> ENTRIES PROVIDED

/-- The special functions, VRED, VSCAN, VSCANX and RNGC. -/
def resultDeed (s : State) (g : Group) (f : Frag) : Instr → Option Deed
  | .vfrcp px d a l => some (special 0 px d a l)
  | .vfrsq px d a l => some (special 1 px d a l)
  | .vfsqrt px d a l => some (special 2 px d a l)
  | .vfexp2 px d a l => some (special 3 px d a l)
  | .vflog2 px d a l => some (special 4 px d a l)
  | .vfsin px d a l => some (special 5 px d a l)
  | .vfcos px d a l => some (special 6 px d a l)
  | .vftanh px d a l => some (special 7 px d a l)
  | .vred px d a o t l =>
    let xs := leavesOf g f px a t
    some (reduce px d a t l fun _ => if redExact (mw px) o t then redSum t xs else (redTree o t xs).getD 0)
  | .vscan px d a o t l => some (reduce px d a t l (scanAt (mw px) o t (leavesOf g f px a t)))
  | .vscanx px d a o t l =>
    some (reduce px d a t l fun i =>
      match ((lanesOf (activeOf g f px)).filter fun j => decide (j < i)).getLast? with
      | none => redIdentity o t
      | some j => scanAt (mw px) o t (leavesOf g f px a t) j)
  | .rngc px d a b l =>
    some (long px [g.abs a, g.abs a + 1] [2 * b.toNat, 2 * b.toNat + 1] (wide true (g.abs d)) l (words64 g f px (g.abs d) fun i =>
      (rng g.rngkey (g.getS (2 * b.toNat)) (g.getS (2 * b.toNat + 1)) (g.getV (g.abs a) i) (g.getV (g.abs a + 1) i)).toNat))
  | _ => none
where
  wide (w : Bool) (r : Nat) : List Nat := if w then [r, r + 1] else [r]
  long (px : Option Modw) (vs ss regs : List Nat) (l : BitVec 4) (ws : List RegWrite) : Deed :=
    { words := unitWords px, vs := regs ++ vs, ss := ss, after := withOut { s with nextId := s.nextId + 1 } g f (resultOf s f .compute regs l ws) }
  special (fn : Nat) (px : Option Modw) (d a : BitVec 7) (l : BitVec 4) : Deed :=
    long px [g.abs a] [] [g.abs d] l (words32 g f px (g.abs d) fun i =>
      (specialF32 fn (BitVec.ofNat 32 (modA fmtF32 (mw px) (g.getV (g.abs a) i).toNat))).toNat)
  reduce (px : Option Modw) (d a : BitVec 7) (t : BitVec 3) (l : BitVec 4) (x : Nat → Nat) : Deed :=
    long px (wide (redWide t) (g.abs a)) [] (wide (redWide t) (g.abs d)) l
      (if redWide t then words64 g f px (g.abs d) x else words32 g f px (g.abs d) x)

/-! #### Loads and stores (08 R220 to R232) -/

/-- The address of a lane of LD and ST (08 R225), and what it touches. -/
def memAddr (g : Group) (am : BitVec 1) (a : BitVec 6) (b : BitVec 7) (i : Nat) : Dword :=
  if am = 0 then g.getPair a.toNat + (g.getV (g.abs b) i).signExtend 64 else g.getV64 (g.abs b) i
def memVs (g : Group) (am : BitVec 1) (b : BitVec 7) : List Nat := if am = 0 then [g.abs b] else [g.abs b, g.abs b + 1]
def memSs (am : BitVec 1) (a : BitVec 6) : List Nat := if am = 0 then [a.toNat, a.toNat + 1] else []

/-- The address of a lane of LDS and STS: an offset into the slice window (08 R230). -/
def windowAddr (g : Group) (a : BitVec 6) (b : BitVec 7) (i : Nat) : Dword :=
  0xFFFE000000000000#64 + (g.getS a.toNat + g.getV (g.abs b) i).setWidth 64

/-- Consecutive registers. -/
def regsFrom (r n : Nat) : List Nat := (List.range n).map fun k => r + k

/-- The words of a value, lowest first. -/
def splitWords (n x : Nat) : List Word := (List.range n).map fun k => BitVec.ofNat 32 (x / 2 ^ (32 * k))

/-- A load of the active lanes that pass their checks and meet no error: an outstanding result that will write, in each lane, the words of
the bytes at the lane's address, as the group sees memory (08 R226); the walker's marks (08 R217).  With no active lane, nothing. -/
def loadDeed (s : State) (g : Group) (f : Frag) (px : Option Modw) (vs ss : List Nat) (d n size : Nat) (la : BitVec 4) (words : Nat → List Word)
    (addr : Nat → Dword) : Option Deed :=
  let ls := lanesOf (activeOf g f px)
  let base : Deed := { words := unitWords px, vs := regsFrom d n ++ vs, ss := ss, after := s }
  if ls = [] then some base
  else match checkLanes (ctxOf s g f (unitWords px)) .load (ls.map fun i => (i, addr i, size)) with
    | .bad _ => none
    | .ok s1 l =>
      if l.any fun x => (viewOf s g).broken s1 g.part x.2.2 size then none
      else
        let sent := sendFlits { s1 with nextId := s1.nextId + 1 } g.part (l.map fun x => (x.1, x.2.2))
        let ws := l.flatMap fun x => ((regsFrom d n).zip (words (natOfBytes (readLocs s1 (viewOf s g) x.2.2 size)))).map fun rw =>
          ({ reg := .v rw.1, lane := x.1, val := rw.2 } : RegWrite)
        some { base with after := withOut sent.1 g f { resultOf s1 f .load (regsFrom d n) la ws with
          str := (mw px).str, addrs := l.map fun x => (x.1, x.2.1), flits := sent.2 } }

/-- LD and LDS (08 R226, R230): registers, bytes, and the words of the value. -/
def loadsDeed (s : State) (g : Group) (f : Frag) : Instr → Option Deed
  | .ld8u px d am a b l => ld px d am a b l 1 1 fun x => [BitVec.ofNat 32 x]
  | .ld8s px d am a b l => ld px d am a b l 1 1 fun x => [(BitVec.ofNat 8 x).signExtend 32]
  | .ld16u px d am a b l => ld px d am a b l 1 2 fun x => [BitVec.ofNat 32 x]
  | .ld16s px d am a b l => ld px d am a b l 1 2 fun x => [(BitVec.ofNat 16 x).signExtend 32]
  | .ld32 px d am a b l => ld px d am a b l 1 4 (splitWords 1)
  | .ld64 px d am a b l => ld px d am a b l 2 8 (splitWords 2)
  | .ld128 px d am a b l => ld px d am a b l 4 16 (splitWords 4)
  | .lds32 px d a b l => lds px d a b l 1
  | .lds64 px d a b l => lds px d a b l 2
  | .lds128 px d a b l => lds px d a b l 4
  | _ => none
where
  ld (px : Option Modw) (d : BitVec 7) (am : BitVec 1) (a : BitVec 6) (b : BitVec 7) (l : BitVec 4) (n size : Nat) (words : Nat → List Word) :
      Option Deed :=
    loadDeed s g f px (memVs g am b) (memSs am a) (g.abs d) n size l words (memAddr g am a b)
  lds (px : Option Modw) (d : BitVec 7) (a : BitVec 6) (b : BitVec 7) (l : BitVec 4) (n : Nat) : Option Deed :=
    (loadDeed s g f px [g.abs b] [a.toNat] (g.abs d) n (4 * n) l (splitWords n) (windowAddr g a b)).map fun e => { e with ordinary := true }

/-- What a store does with pieces that passed their checks: it is performed, or held to the quantum's end, or put into a batch's buffer
(08 R227, 11 R293, 17 R404); the requests of its tier-3 pieces leave, and are kept until they are acknowledged (13 R331). -/
def storeAfter (s : State) (g : Group) (f : Frag) (px : Option Modw) (ps : List Piece) : Option State :=
  if overflowsCommit g ps then none
  else match g.role with
    | .service _ _ => if overflowsBuffer s g ps then none else some (emit s g.id (.store ps (mw px).str f.pc f.mask))
    | .ordinary => some (emit (sendStores (ctxOf s g f 1) s (mw px).str ps) g.id (.store ps (mw px).str f.pc f.mask))

/-- The pieces that a store of lanes stores: at each lane's address, its data, lowest byte first, in ascending lane order (08 R227). -/
def storePiecesOf (l : List (Nat × Dword × Loc)) (size : Nat) (data : Nat → Nat) : List Piece :=
  l.map fun x => { loc := x.2.2, addr := x.2.1, bytes := bytesOfNat size (data x.1), mask := [] }

/-- A store of the active lanes that pass their checks.  With no active lane, nothing. -/
def storeDeed (s : State) (g : Group) (f : Frag) (px : Option Modw) (vs ss : List Nat) (size : Nat) (data : Nat → Nat) (addr : Nat → Dword) :
    Option Deed :=
  let ls := lanesOf (activeOf g f px)
  let base : Deed := { words := unitWords px, vs := vs, ss := ss, after := s }
  if ls = [] then some base
  else match checkLanes (ctxOf s g f (unitWords px)) .store (ls.map fun i => (i, addr i, size)) with
    | .bad _ => none
    | .ok s1 l => (storeAfter s1 g f px (storePiecesOf l size data)).map fun t => { base with after := t }

/-- The data of a lane: `n` registers, the low word first. -/
def laneData (g : Group) (d n i : Nat) : Nat := (List.range n).foldl (fun x k => x + (g.getV (d + k) i).toNat * 2 ^ (32 * k)) 0

/-- Whether a narrow store that the fragment issued in one of some streams has met an error that is not reported (08 R224). -/
def narrowDue (g : Group) (f : Frag) (streams : BitVec 16) : Bool :=
  g.narrow.any fun x => streams.getLsbD x.1.toNat && f.mask.getLsbD (lowestLane x.2.1)

/-- ST and STS (08 R227, R230).  A release store comes when no narrow store of its fragment and stream has met an error (08 R224), after the
earlier accesses of its stream. -/
def storesDeed (s : State) (g : Group) (f : Frag) : Instr → Option Deed
  | .st8 px d am a b _ r => st px d am a b r 1 1
  | .st16 px d am a b _ r => st px d am a b r 1 2
  | .st32 px d am a b _ r => st px d am a b r 1 4
  | .st64 px d am a b _ r => st px d am a b r 2 8
  | .st128 px d am a b _ r => st px d am a b r 4 16
  | .sts32 px d a b => sts px d a b 1
  | .sts64 px d a b => sts px d a b 2
  | .sts128 px d a b => sts px d a b 4
  | _ => none
where
  st (px : Option Modw) (d : BitVec 7) (am : BitVec 1) (a : BitVec 6) (b : BitVec 7) (r : BitVec 1) (n size : Nat) : Option Deed :=
    if r = 1 ∧ narrowDue g f (1#16 <<< (mw px).str.toNat) = true then none
    else (storeDeed s g f px (regsFrom (g.abs d) n ++ memVs g am b) (memSs am a) size (laneData g (g.abs d) n) (memAddr g am a b)).map fun e =>
      { e with ordinary := r == 1, rel := if r = 1 then 1#16 <<< (mw px).str.toNat else 0, far := farScope px }
  sts (px : Option Modw) (d : BitVec 7) (a : BitVec 6) (b : BitVec 7) (n : Nat) : Option Deed :=
    (storeDeed s g f px (regsFrom (g.abs d) n ++ [g.abs b]) [a.toNat] (4 * n) (laneData g (g.abs d) n) (windowAddr g a b)).map fun e =>
      { e with ordinary := true }

/-- The addresses of `k` planes (08 R231): the base in s[a+1]:s[a], the stride in s[a+2]. -/
def planesAt (g : Group) (a : BitVec 5) (k : Nat) : List Dword :=
  (List.range k).map fun j => g.getPair (2 * a.toNat) + BitVec.ofNat 64 (j * (g.getS (2 * a.toNat + 2)).toNat)

/-- PLD and PST of planes that pass their checks (08 R231, R232); with no active lane, nothing. -/
def planesDeed (s : State) (g : Group) (f : Frag) : Instr → Option Deed
  | .pld px d a n r l =>
    let c := ctxOf s g f (unitWords px)
    let ls := lanesOf (activeOf g f px)
    let k := n.toNat + 1
    if ls = [] then some (base px d a s)
    else match checkPlanes c .load ls a (if r = 1 ∧ k < 8 then k + 1 else k) with
      | .bad _ => none
      | .ok s1 pl =>
        if pl.any fun x => (viewOf s g).broken s1 g.part x.2.2 16 then none
        else
          let sent := sendFlits { s1 with nextId := s1.nextId + 1 } g.part (pl.map fun x => (32, x.2.2))
          let rows := pl.map fun x => readLocs s1 (viewOf s g) x.2.2 16
          -- the mantissa stands at the top of the word (08 R231)
          let ws := ls.map fun i =>
            ({ reg := .v (g.abs d), lane := i,
               val := BitVec.ofNat 32 (wrapNat 32 (planeMant k (rows.map fun bs => nibbleOf bs i) * (2 ^ (32 - 4 * k) : Nat))) } : RegWrite)
          some { base px d a s with
            after := withOut sent.1 g f { resultOf s1 f .load [g.abs d] l ws with
              str := (mw px).str, addrs := ls.map fun i => (i, (pl.head?.map fun x => x.2.1).getD 0), flits := sent.2 } }
  | .pst px d a n =>
    let c := ctxOf s g f (unitWords px)
    let ls := lanesOf (activeOf g f px)
    if ls = [] then some (base px d a s)
    else match checkPlanes c .store ls a (n.toNat + 1) with
      | .bad _ => none
      | .ok s1 pl => (storeAfter s1 g f px (pl.map fun x => planePiece c d ls x.1 x.2.1 x.2.2)).map fun t => base px d a t
  | _ => none
where
  base (px : Option Modw) (d : BitVec 7) (a : BitVec 5) (t : State) : Deed :=
    { words := unitWords px, vs := [g.abs d], ss := [2 * a.toNat, 2 * a.toNat + 1, 2 * a.toNat + 2], after := t }

/-! #### Requests to homes (11 R285, R305, R306; 12 R309 to R311) -/

/-- Whether a unit waits for room in the queues of some homes (11 R286); in Ephemeris mode it does not, for its requests are held to the end of the
quantum (17 R404, R406). -/
def noRoom (s : State) (g : Group) (homes : List Nat) : Bool := (s.ephGrid g).isNone && homes.any (homeFull s)

/-- The fields that the requests of one unit share. -/
def requestOf (s : State) (g : Group) (f : Frag) (id lane : Nat) (base : Dword) (loc : Loc) (ask : Ask) (op0 op1 : Word) (reply : Option ReplyTo)
    (str : BitVec 4) : Request :=
  { id := id, home := homeOf s g.part base, source := sourceId s g lane, lane := lane, base := base, loc := loc, ask := ask, op0 := op0, op1 := op1,
    rights := s.rightsOf g, grid := (s.gridOf g).map Grid.id, reply := reply, pc := f.pc, group := some g.id, str := str, frag := f.id,
    unit := s.nextId, time := none, port := none }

> INSTRUCTIONS FOR THE TASK
Would you output, from the records above, exactly the run of lines that starts at the line containing "x => (x.1, x.2.2))" and ends at the line containing "else match g.role with", and only that run?

> EXERCISE RESPONSE
        let sent := sendFlits { s1 with nextId := s1.nextId + 1 } g.part (l.map fun x => (x.1, x.2.2))
        let ws := l.flatMap fun x => ((regsFrom d n).zip (words (natOfBytes (readLocs s1 (viewOf s g) x.2.2 size)))).map fun rw =>
          ({ reg := .v rw.1, lane := x.1, val := rw.2 } : RegWrite)
        some { base with after := withOut sent.1 g f { resultOf s1 f .load (regsFrom d n) la ws with
          str := (mw px).str, addrs := l.map fun x => (x.1, x.2.1), flits := sent.2 } }

/-- LD and LDS (08 R226, R230): registers, bytes, and the words of the value. -/
def loadsDeed (s : State) (g : Group) (f : Frag) : Instr → Option Deed
  | .ld8u px d am a b l => ld px d am a b l 1 1 fun x => [BitVec.ofNat 32 x]
  | .ld8s px d am a b l => ld px d am a b l 1 1 fun x => [(BitVec.ofNat 8 x).signExtend 32]
  | .ld16u px d am a b l => ld px d am a b l 1 2 fun x => [BitVec.ofNat 32 x]
  | .ld16s px d am a b l => ld px d am a b l 1 2 fun x => [(BitVec.ofNat 16 x).signExtend 32]
  | .ld32 px d am a b l => ld px d am a b l 1 4 (splitWords 1)
  | .ld64 px d am a b l => ld px d am a b l 2 8 (splitWords 2)
  | .ld128 px d am a b l => ld px d am a b l 4 16 (splitWords 4)
  | .lds32 px d a b l => lds px d a b l 1
  | .lds64 px d a b l => lds px d a b l 2
  | .lds128 px d a b l => lds px d a b l 4
  | _ => none
where
  ld (px : Option Modw) (d : BitVec 7) (am : BitVec 1) (a : BitVec 6) (b : BitVec 7) (l : BitVec 4) (n size : Nat) (words : Nat → List Word) :
      Option Deed :=
    loadDeed s g f px (memVs g am b) (memSs am a) (g.abs d) n size l words (memAddr g am a b)
  lds (px : Option Modw) (d : BitVec 7) (a : BitVec 6) (b : BitVec 7) (l : BitVec 4) (n : Nat) : Option Deed :=
    (loadDeed s g f px [g.abs b] [a.toNat] (g.abs d) n (4 * n) l (splitWords n) (windowAddr g a b)).map fun e => { e with ordinary := true }

/-- What a store does with pieces that passed their checks: it is performed, or held to the quantum's end, or put into a batch's buffer
(08 R227, 11 R293, 17 R404); the requests of its tier-3 pieces leave, and are kept until they are acknowledged (13 R331). -/
def storeAfter (s : State) (g : Group) (f : Frag) (px : Option Modw) (ps : List Piece) : Option State :=
  if overflowsCommit g ps then none
  else match g.role with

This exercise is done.